Alla domanda di un piccolo degente se vinceremo l’Europeo 2016 il CT ha risposto “in tutte  le cose che facciamo dobbiamo avere l’ambizione di ottenere il massimo dando tutti noi stessi, a volte riusciamo a volte non ci riusciamo, l’importante che si dia il massimo proprio come fanno questi bambini e lo staff medico per affrontare la malattia con l’importante supporto dei loro genitori”. Ha inoltre aggiunto: “Mi ha fatto veramente piacere ritornare al Gaslini, c’ero già stato con la Juventus e l’ho trovato ancora più moderno e accogliente” ha detto durante la visita l’allenatore della Nazionale, accolto dal direttore generale dell’ospedale pediatrico Paolo Petralia, che gli ha regalato il libro fotografico dell’Istituto Gaslini, e dopo la firma del libro storico (che racchiude le firme di tutti i personaggi illustri che vi si sono recati in visita), lo ha accompagnato ad incontrare i piccoli ricoverati.

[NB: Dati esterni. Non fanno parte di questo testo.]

-- ==== Sys2Proof/Machine/State.lean ====
section
/-! DEFINITION. The machine's state as plain data (10_state.md R20 to R36), the reasons a step can stop, and the
state after reset. -/

namespace Sys2Proof.Machine

open Sys2Proof

/-- The condition code register, one Bool per bit (10_state.md R27). `Ccr.toByte` and `Ccr.ofByte` in
Machine/Flags.lean fix the bit positions. -/
structure Ccr where
  s : Bool  -- bit 7, STOP disable (R31)
  x : Bool  -- bit 6, XIRQ mask (R31)
  h : Bool  -- bit 5, half carry (R29)
  i : Bool  -- bit 4, interrupt mask (R30)
  n : Bool  -- bit 3, negative (R28)
  z : Bool  -- bit 2, zero (R28)
  v : Bool  -- bit 1, overflow (R28)
  c : Bool  -- bit 0, carry or borrow (R28)
deriving DecidableEq, Repr

/-- Memory: the bytes that hold a value, addresses strictly rising and below 65,536 (`Memory.wf` in
Machine/Ops.lean). A byte that is not listed holds no value (10_state.md R33, R36; 20_memory.md R60). -/
abbrev Memory := List Host.Cell

/-- The state of the machine. D is no field: it is A:B (10_state.md R22). -/
structure State where
  /-- Accumulator A (R20, R21). -/
  a : Byte
  /-- Accumulator B (R20, R21). -/
  b : Byte
  /-- Index register X (R23). -/
  x : Word
  /-- Index register Y (R23). -/
  y : Word
  /-- Stack pointer (R24). -/
  sp : Word
  /-- Program counter (R25). -/
  pc : Word
  /-- Condition code register (R27). -/
  ccr : Ccr
  /-- The one memory (R33). -/
  mem : Memory
  /-- The parameters of the run (R35); no instruction changes them. -/
  params : Params
  /-- The MODEL's own field: SWI has ended the run (60_exceptions.md R420, R425; log 8). -/
  halted : Bool
  /-- The MODEL's own field: how many free flag values have been drawn (log 9). -/
  drawn : Nat
deriving DecidableEq, Repr

/-- Why the machine stops with a fault. All of these are outcomes of the spec's model, not events of the chip
(60_exceptions.md R420, R437): the chip does something there that no source gives, so stopping is safe. -/
inductive Fault where
  /-- Raised by a fetch, read or write of an address outside MEMMAP (20_memory.md R60). Safe. -/
  | unmapped (addr : Word)
  /-- Raised by a fetch or read of a mapped byte that nothing has written or loaded (20_memory.md R60). Safe. -/
  | unwritten (addr : Word)
  /-- Raised by a write to a byte that was loaded as part of an instruction (20_memory.md R66). Safe. -/
  | storeToCode (addr : Word)
  /-- Raised by `step` when the run is over: after SWI, or at a halt address (60_exceptions.md R420;
  70_reset_and_hazards.md R457). Safe. -/
  | runOver
deriving DecidableEq, Repr

/-- Why the machine refuses. -/
inductive Refusal where
  /-- Raised by an arm of `exec` whose instruction has no meaning in the model yet. Safe. -/
  | notModelled (mnemonic : String)
  /-- Raised by `step`, and by the meaning of an instruction with an excluded operand form: the spec gives these
  bytes no meaning (30_encoding.md R131). Safe. -/
  | noInstruction (bytes : List Byte)
deriving DecidableEq, Repr

/-- What one instruction or one step answers. -/
abbrev Out := Host.Outcome State Fault Refusal

/-- The CCR at reset. PRESUMED (log 2): S, X and I are 1, as 10_state.md R30, R31, R36 tell of the chip's reset.
DESIGN CHOICE (log 1): the other flags, which the spec leaves without a value, are 0. -/
def Ccr.reset : Ccr where
  s := true
  x := true
  h := false
  i := true
  n := false
  z := false
  v := false
  c := false

/-- The machine right after reset: the spec's launch (10_state.md R36; 70_reset_and_hazards.md R451) with no
program loaded. DESIGN CHOICE (logs 1, 3): the spec states no value for A, B, X, Y, SP and leaves ENTRY open. -/
def State.reset : State where
  a := 0x00#8
  b := 0x00#8
  x := 0x0000#16
  y := 0x0000#16
  sp := 0x0000#16
  pc := Config.entry
  ccr := Ccr.reset
  mem := []
  params := Params.default
  halted := false
  drawn := 0

end Sys2Proof.Machine
end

“Abbiamo apprezzato molto la visita di Antonio Conte al Gaslini: il CT porta in campo undici campioni per vincere le sfide calcistiche della nazionale, così come altrettanti sono gli ospedali pediatrici italiani che ogni giorno “combattono” per fornire ai nostri piccoli le cure più avanzate e sicure” ha commentato Paolo Petralia, presidente dell’Associazione che racchiude tutti gli Ospedali Pediatrici Italiani (AOPI) e direttore generale dell’Istituto Gaslini. “Tra questi il Gaslini è sicuramente un fuoriclasse: infatti presta le sue cure a pazienti provenienti da oltre 90 Paesi del Mondo ed e’ l’ospedale italiano con la maggiore mobilità da tutte le Regioni italiane, da dove vi giungono migliaia di bambini ogni anno” ha concluso il direttore dell’istituto pediatrico genovese.